[Problem to work on] Every line from the top of the material through the line holding "0x0103 => [req 1]" should be copied exactly, and only those lines.

[Task material]
=== Begin Enclosure ===

/-- The request fields of a command, in type order (Tables 14-11, 15-4, 17-10); true marks a required field. -/
def commandFields (code : Nat) : List (FieldSize × Bool) :=
  match code with
  | 0x0003 => [req 2]
  | 0x0004 => [req 2]
  | 0x0005 => [(.many 4 1 12, true)]
  | 0x0006 => [(.var 16 64, true)]
  | 0x0101 => [req 8, req 1, req 1, req 8, req 1, req 1, req 8, opt 1]
  | 0x0102 => [req 1]
  | 0x0103 => [req 1]
  | 0x0104 => [req 1, req 8, opt 4]
  | 0x0105 => [req 1]
  | 0x0106 => [req 1, req 1, opt 4]
  | 0x0201 => [req 1, req 2, req 1, opt 2, opt 1, opt 2, opt 1, opt 1]
  | 0x0202 => [req 1, req 2]
  | 0x0203 => [req 1, req 2, req 1, req 4, req 1, req 4, req 4, req 2, req 2, (.many 4 0 64, false)]
  | 0x0204 => [req 1, req 8, req 1, req 1, req 2]
  | 0x0205 => [req 1, req 1]
  | 0x0206 => [req 1, req 1, req 8, req 8, req 1]
  | 0x0301 => [req 8, req 8, req 1, req 1]
  | 0x0302 => [req 1, opt 8, opt 1, opt 1]
  | 0x0303 => [req 1]
  | 0x0304 => [req 1, req 8, req 8, req 8, req 1, req 1]
  | 0x0305 => [req 1, req 8, req 1, req 1, req 1, opt 1, opt 8, opt 4, req 8]
  | 0x0306 => [req 1, req 1, req 1]
  | 0x0307 => [req 1]
  | 0x0308 => [req 1, req 8, req 8]
  | 0x0309 => [req 1]
  | 0x0401 => [req 1, req 4, req 4, req 1, req 1, req 2, req 2, req 1]
  | 0x0402 => [req 1, opt 4, opt 4, opt 1, opt 2, opt 2, opt 1]
  | 0x0403 => [req 1, opt 4]
  | 0x0404 => [req 1, req 2, req 1, opt 4, opt 1]
  | 0x0405 => [req 1, req 1, req 2, req 2, req 1]
  | 0x0406 => [req 1, req 8, req 8]
  | 0x0407 => [req 1]
  | 0x0501 => [req 1, req 1, req 1, req 2, req 1]
  | 0x0502 => [req 1, req 16, opt 4, req 1, opt 2]
  | 0x0503 => [req 1, req 1, req 1, req 64, req 1, (.many 20 1 8, true)]
  | 0x0504 => [req 1]
  | 0x0601 => [opt 4, opt 4, opt 4, opt 4, opt 32, opt 32]
  | 0x0602 => [(.many 8 0 480, false)]
  | 0x0603 => [req 1, req 2, req 4, req 1]
  | 0x0604 => [opt 4]
  | 0x0703 => [req 4, (.var 1 8, true), (.var 1 8, false), (.var 4 1028, false), (.var 4 1028, false), opt 64, opt 8]
  | 0x0801 => [req 2, req 32, req 12, req 80]
  | 0x0802 => [req 2]
  | 0x0804 => [(.var 0 3840, true)]
  | 0x0805 => [(.var 0 3840, true), (.var 0 3840, true)]
  | 0x0901 => [req 4, (.var 1 3584, true)]
  | 0x0903 => [req 4]
  | 0x0904 => [req 8, req 2]
  | _ => []

/-- The first field that is missing, repeated or of another size than its command gives (R356); 0 where all are right. -/
def badField (fs : List (Nat × List Byte)) : Nat → List (FieldSize × Bool) → Nat
  | _, [] => 0
  | t, (z, must) :: rest =>
    match fs.filter (fun f => decide (f.1 = t)) with
    | [] => if must then t else badField fs (t + 1) rest
    | [f] => if z.ok f.2.length then badField fs (t + 1) rest else t
    | _ => t

/-- The fields of a Mitor-1 request in its fixed layout (R366), as the fields of the later generations; for `COUNTER_READ`
field 2 is the first counter, for `ATTEST` field 2 is the chunk. -/
def fields1 (code : Nat) (bs : List Byte) : List (Nat × List Byte) :=
  match code with
  | 0x0003 => [(1, (bs.drop 8).take 2)]
  | 0x0005 => [(1, (bs.drop 8).take 4), (2, (bs.drop 12).take 1)]
  | 0x0006 => [(1, (bs.drop 16).take (field bs 10 1)), (2, (bs.drop 8).take 2)]
  | _ => []

/-! ### Messages taken -/

def State.mbox (s : State) (p : Nat) : Mailbox := mget {} s.mailboxes p
def State.setMbox (s : State) (p : Nat) (x : Mailbox) : State := { s with mailboxes := mset {} s.mailboxes p x }
def State.setTaken (s : State) (p : Nat) (t : Taken) : State := { s with taken := minsert s.taken p t }

/-- Bytes of a message area. -/
def areaBytes (m : Map Byte) (n : Nat) : List Byte := (List.range n).map (fun i => mget 0 m i)

/-- The ATT_MBX bit of a pair's response (Table 13-4). -/
def mboxBit (p : Nat) : Nat := if p = 9 then 2 else if p = 10 then 3 else 0

/-- The vendor ID as a Mitor message carries it after its type (R355): the high byte first (log entry 55). -/
def vendorBytes : List Byte := (toBytes 2 Config.vendorId.toNat).reverse

/-- A message leaves on the sideband: message type 0x7E with the vendor ID and the path byte (R355). -/
def sideMessage (via : Nat) (msg : List Byte) : List Byte :=
  toBytes 1 0x7E ++ vendorBytes ++ toBytes 1 via ++ msg

/-- Posts a response (R353): the window is filled, POST set, OWNER cleared and the pair's cause set. A response whose
function has been reset is discarded (R354). -/
def State.post (s : State) (path via : Nat) (discard : Bool) (msg : List Byte) : State :=
  if 16 ≤ path then s.emit (.sideband (path - 16) (sideMessage via msg))
  else if discard then s
  else
    let m := s.mbox path
    let s := s.setMbox path { m with respArea := writeAll [] 0 msg, respLen := msg.length, respPost := true, owner := false }
    s.raise (if path ≤ 8 then path else 0) (.mailbox (mboxBit path))
where
  writeAll (m : Map Byte) (k : Nat) : List Byte → Map Byte
    | [] => m
    | b :: bs => writeAll (mset 0 m k b) (k + 1) bs
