-- ==== Sys2Proof/Machine/Cox.lean ====
section
/-! DEFINITION. The cox sequencer (06_cox_stream.md R163 to R194): the fields of a stroke word, inconsistent words, the
parts of one stroke in the order in which the model performs them, and the end of a program. -/

namespace Sys2Proof.Machine

open Sys2Proof

/-! ### Slots of a word (Table 6-2) -/

def slotA (w : Nat) : Nat := bits w 0 64
def slotL0 (w : Nat) : Nat := bits w 64 32
def slotL1 (w : Nat) : Nat := bits w 96 32
def slotS (w : Nat) : Nat := bits w 128 32
def slotX (w : Nat) : Nat := bits w 160 64
def slotY (w : Nat) : Nat := bits w 224 32

/-- A slot by its number in slot order: 0 A, 1 L0, 2 L1, 3 S, 4 X, 5 Y. -/
def slotOf (w n : Nat) : Nat :=
  match n with
  | 0 => slotA w
  | 1 => slotL0 w
  | 2 => slotL1 w
  | 3 => slotS w
  | 4 => slotX w
  | _ => slotY w

/-! ### Scalar registers (Table 6-6) -/

/-- The value of a scalar register, a 32-bit one zero-extended. -/
def Sequencer.scalar (q : Sequencer) (sel : Nat) : Nat :=
  if sel < 4 then mget 0 q.lc sel
  else if sel < 8 then mget 0 q.ix (sel - 4)
  else if sel < 16 then (mget 0 q.ag (sel - 8)).toNat
  else (mget 128 q.steps (sel - 16)).toNat

/-- Sets a scalar register; a 32-bit one keeps the low 32 bits (R175). -/
def Sequencer.setScalar (q : Sequencer) (sel : Nat) (x : U64) : Sequencer :=
  if sel < 4 then { q with lc := mset 0 q.lc sel (x.toNat % 2 ^ 32) }
  else if sel < 8 then { q with ix := mset 0 q.ix (sel - 4) (x.toNat % 2 ^ 32) }
  else if sel < 16 then { q with ag := mset 0 q.ag (sel - 8) x }
  else { q with steps := mset 128 q.steps (sel - 16) x }

/-- The scratch row that an address generator names (R172). -/
def Sequencer.rowAt (q : Sequencer) (ag : Nat) : Nat := bits (q.scalar (8 + ag)) 7 12

/-- The row that a row field and `RIX` name (R171). -/
def Sequencer.rowIndex (q : Sequencer) (row rix k : Nat) : Nat :=
  if rix = 0 then row else (row + k * q.scalar (3 + rix)) % 512

/-- A comparator's output (R176). -/
def Sequencer.compare (q : Sequencer) (i : Nat) : Bool :=
  let c := mget {} q.cmps i
  let x := q.scalar c.src
  let y := toMod (sext c.operand 32) 64
  match c.rel with
  | 0 => decide (x = y)
  | 1 => decide (x ≠ y)
  | 2 => decide (x < y)
  | 3 => decide (y ≤ x)
  | 4 => decide (sext x 64 < sext y 64)
  | _ => decide (sext y 64 ≤ sext x 64)

/-! ### Inconsistent words (R185, Table 6-10) -/

/-- The reason that slot A gives, 0 for none (R140, R145, R152, R156, R157, R171). -/
def checkA (a : Matrix) (t v : Nat) : Nat :=
  let op := bits v 0 4
  let soon : Bool := match a.lastLoad with | some l => decide (t < l + 128) | none => false
  let busy : Bool := match a.run with | some r => decide (t < r.stop) | none => false
  match op with
  | 0 => if v ≠ 0 then 2 else 0
  | 1 =>
    let mode := bits v 4 4
    let kr := bits v 10 8
    if bits v 18 46 ≠ 0 then 2
    else if 7 ≤ mode ∨ ((mode = 3 ∨ mode = 4) ∧ bits v 8 1 ≠ bits v 9 1) ∨ kr = 0 ∨ 128 < kr then 4
    else if soon then 3
    else if busy then 6
    else 0
  | 2 =>
    let acc := bits v 4 3
    let fmt := bits v 7 2
    if bits v 29 35 ≠ 0 then 2
    else if 5 ≤ acc ∨ fmt = 3 ∨ (3 ≤ acc ∧ fmt ≠ 0) ∨ (fmt = 0 ∧ bits v 18 8 ≠ 0) ∨ (fmt = 2 ∧ bits v 9 1 = 1) ∨ 5 ≤ bits v 26 3
    then 5
    else if busy then 6
    else 0
  | 3 =>
    let fmt := bits v 5 2
    let m := bits v 8 10
    let kr := bits v 27 8
    if bits v 35 29 ≠ 0 then 2
    else if fmt = 0 ∨ fmt = 3 ∨ m = 0 ∨ 512 < m ∨ (fmt = 2 ∧ 256 < m) ∨ (fmt = 2 ∧ bits v 18 1 = 1) ∨ kr = 0 ∨ 128 < kr then 7
    else if soon then 3
    else if busy then 6
    else 0
  | _ => 1

/-- The reason that a load-streamer slot gives (R172). -/
def checkL (v : Nat) : Nat :=
  match bits v 0 4 with
  | 0 => if v ≠ 0 then 2 else 0
  | 1 => if bits v 8 24 ≠ 0 then 2 else 0
  | 2 => if bits v 8 24 ≠ 0 then 2 else 0
  | 3 => if bits v 11 21 ≠ 0 then 2 else 0
  | 4 => if bits v 4 4 ≠ 0 ∨ bits v 11 21 ≠ 0 then 2 else 0
  | 5 => if bits v 4 4 ≠ 0 ∨ bits v 11 21 ≠ 0 then 2 else 0
  | _ => 1

/-- The reason that the store slot gives (R173). -/
def checkS (v : Nat) : Nat :=
  match bits v 0 4 with
  | 0 => if v ≠ 0 then 2 else 0
  | 1 =>
    let conv := bits v 17 3
    if bits v 29 3 ≠ 0 then 2
    else if (bit v 20 = true ∧ convBytes conv ≠ 1) ∨ (bits v 21 5 ≠ 0 ∧ conv ≤ 4) ∨ (convPair conv = true ∧ bits v 8 1 = 1) ∨
        5 ≤ bits v 26 3 then 8
    else 0
  | _ => 1

/-- The reason that slot X gives (R174 to R176, R186); n is `STROKE_WORDS`. -/
def checkX (q : Sequencer) (n v : Nat) : Nat :=
  let reg := bits v 4 6
  let src := bits v 10 6
  let idx := bits v 16 2
  let sub := bits v 18 3
  let neg := bits v 21 1
  let imm := bits v 32 32
  let target := imm % 2048
  let high := imm / 2048
  let unused := fun (l : List Nat) => decide (bits v 22 10 ≠ 0) || l.any (fun x => decide (x ≠ 0))
  match bits v 0 4 with
  | 0 => if v ≠ 0 then 2 else 0
  | 1 => if unused [src, idx, sub, neg] then 2 else if 0x18 ≤ reg ∨ (4 ≤ reg ∧ reg < 8) then 9 else 0
  | 2 => if unused [idx, sub, neg] then 2 else if 0x18 ≤ reg ∨ (4 ≤ reg ∧ reg < 8) ∨ 0x18 ≤ src then 9 else 0
  | 3 =>
    if unused [reg, src, sub, high % 32, if neg = 1 then 0 else high] then 2
    else if target < q.pc + 2 ∨ n < target ∨ q.loops.any (fun l => decide (l.stop < target)) = true then 0x0B
    else if q.loops.any (fun l => decide (l.n = idx)) then 0x0A
    else 0
  | 4 => if unused [reg, src, idx, sub, neg, high] then 2 else if n ≤ target then 0x0B else 0
  | 5 => if unused [reg, src, sub, high] then 2 else if n ≤ target then 0x0B else 0
  | 6 => if unused [reg, neg] then 2 else if 0x18 ≤ src ∨ 6 ≤ sub then 9 else 0
  | 7 => if unused [reg, src, idx, high] then 2 else if n ≤ target then 0x0B else 0
  | 8 => if unused [reg, src, idx, sub, neg, imm] then 2 else 0
  | _ => 1

/-- The reason that slot Y gives (R177). -/
def checkY (v : Nat) : Nat :=
  match bits v 0 4 with
  | 0 => if v ≠ 0 then 2 else 0
  | 1 => if bits v 22 10 ≠ 0 then 2 else if bits v 14 8 = 0 then 0x0C else 0
  | 2 => if bits v 14 18 ≠ 0 then 2 else 0
  | 3 => if bits v 22 10 ≠ 0 then 2 else if bits v 14 8 = 0 then 0x0C else 0
  | 4 => if bits v 20 12 ≠ 0 then 2 else if 0x18 ≤ bits v 14 6 then 0x0C else 0
  | 5 => if bits v 12 20 ≠ 0 then 2 else 0
  | 6 => if bits v 12 20 ≠ 0 then 2 else 0
  | 7 => if bits v 20 12 ≠ 0 then 2 else 0
  | _ => 1

/-- The first offending slot of a word and its reason, in slot order (R185). -/
def coxCheck (a : Matrix) (q : Sequencer) (n w : Nat) : Option (Nat × Nat) :=
  [(0, checkA a q.stroke (slotA w)), (1, checkL (slotL0 w)), (2, checkL (slotL1 w)), (3, checkS (slotS w)),
    (4, checkX q n (slotX w)), (5, checkY (slotY w))].find? (fun e => decide (e.2 ≠ 0))

/-! ### The running program and its log -/

/-- The program that runs on a core: the first that has started and is not done (R167). -/
def Core.coxJob (k : Core) : Option CoxJob := k.jobs.find? (fun j => j.started && j.done.isNone)

def Core.modJob (k : Core) (launch : Nat) (f : CoxJob → CoxJob) : Core :=
  { k with jobs := k.jobs.map (fun j => if j.launch = launch then f j else j) }

def State.coxLaunch (s : State) (n : Nat) : Option CoxLaunch := mfind s.coxLaunches n

/-- The launch of the program that runs on a core. -/
def State.coxNow (s : State) (core : Nat) : Option (CoxJob × CoxLaunch) :=
  match (s.core core).coxJob with
  | some j => (s.coxLaunch j.launch).map (fun l => (j, l))
  | none => none

def State.modSeq (s : State) (core : Nat) (f : Sequencer → Sequencer) : State :=
  s.modCore core (fun k => { k with seq := f k.seq })

def State.modArray (s : State) (core : Nat) (f : Matrix → Matrix) : State :=
  s.modCore core (fun k => { k with array := f k.array })

/-- The word at the present PC: none once the program is past its last word. -/
def State.coxWord (s : State) (core : Nat) : Option Nat :=
  match (s.core core).coxJob with
  | some j => j.words[(s.core core).seq.pc]?
  | none => none

/-- `COX_STATUS` (Table 6-11). -/
def Sequencer.status (q : Sequencer) : Nat :=
  b2n q.earlyRead + 2 * b2n q.doubleWrite + 4 * b2n q.inconsistent + 8 * b2n q.landing + 16 * b2n q.stopped + 2 ^ 8 * q.events +
    2 ^ 40 * q.zeroTrips
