/-- INVALIDATE_DONE: an invalidate is complete (R228). -/
def execInvalidateDone (g : Nat) (s : State) : Outcome :=
  let x := s.slice g
  if x.invBusy then .next (s.setSlice g { x with invBusy := false, invDone := true, lines := if x.enabled then x.lines else [] })
  else .next s

/-! ### Disabling a way (R231) -/

/-- The lines of one way of a slice are written back or invalidated. -/
def State.dropWay (s : State) (g w : Nat) : State :=
  (((s.slice g).lines.filter (fun e => decide (e.1 % 16 = w))).foldl (fun s e => s.gcOut g true e.2) s).modSlice g
    (fun x => { x with lines := x.lines.filter (fun e => decide (e.1 % 16 ≠ w)) })

/-- The way that a locked way's lines are copied into: the lowest-numbered free way outside FILL_ONLY, else the lowest. -/
def Slice.freeWay (x : Slice) (w : Nat) : Option Nat :=
  let free := (List.range 16).filter (fun v => decide (v ≠ w) && !bit x.disabledWays v && !bit x.locked v)
  match free.find? (fun v => !bit x.fillOnly v) with
  | some v => some v
  | none => free.head?

/-- Takes a way out of service: its lines are written back or invalidated, or, if it was locked, copied into a free way that
becomes locked in its place. -/
def State.disableWay (s : State) (g w : Nat) : State :=
  let x := s.slice g
  let out := fun (x : Slice) => { x with
    disabledWays := setBit x.disabledWays w true, locked := setBit x.locked w false, wayDisabled := true
    errors := x.errors.filter (fun e => decide (e.1 ≠ w)) }
  if bit x.locked w then
    match x.freeWay w with
    | some v =>
      (s.dropWay g v).modSlice g (fun y =>
        let lines := y.lines.foldl (fun m e => minsert m (if e.1 % 16 = w then e.1 / 16 * 16 + v else e.1) e.2) []
        out { y with lines, locked := setBit y.locked v true })
    | none => (s.dropWay g w).modSlice g (fun y => out { y with lockLost := true })
  else (s.dropWay g w).modSlice g out

/-- An uncorrectable error in the line of a way's set (R230): a clean line is invalidated, so that its request is served from HBM; a dirty one is
written to HBM as poison, a Deferred error. -/
def State.wayError (s : State) (g place : Nat) : State :=
  match mfind (s.slice g).lines place with
  | none => s
  | some c =>
    let s := (s.gcOut g true { c with poison := 3 }).modSlice g (fun x => { x with lines := merase x.lines place })
    if c.dirty then s.ras { cls := 2, source := 0x07, part := s.partOfGallery g, unit := g, addr := c.line % 2 ^ 45 * 128 } else s

end Sys2Proof.Machine
end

=== End Enclosure ===

[Answer box]
/-- The request fields of a command, in type order (Tables 14-11, 15-4, 17-10); true marks a required field. -/
def commandFields (code : Nat) : List (FieldSize × Bool) :=
  match code with
  | 0x0003 => [req 2]
  | 0x0004 => [req 2]
  | 0x0005 => [(.many 4 1 12, true)]
  | 0x0006 => [(.var 16 64, true)]
  | 0x0101 => [req 8, req 1, req 1, req 8, req 1, req 1, req 8, opt 1]
  | 0x0102 => [req 1]
  | 0x0103 => [req 1]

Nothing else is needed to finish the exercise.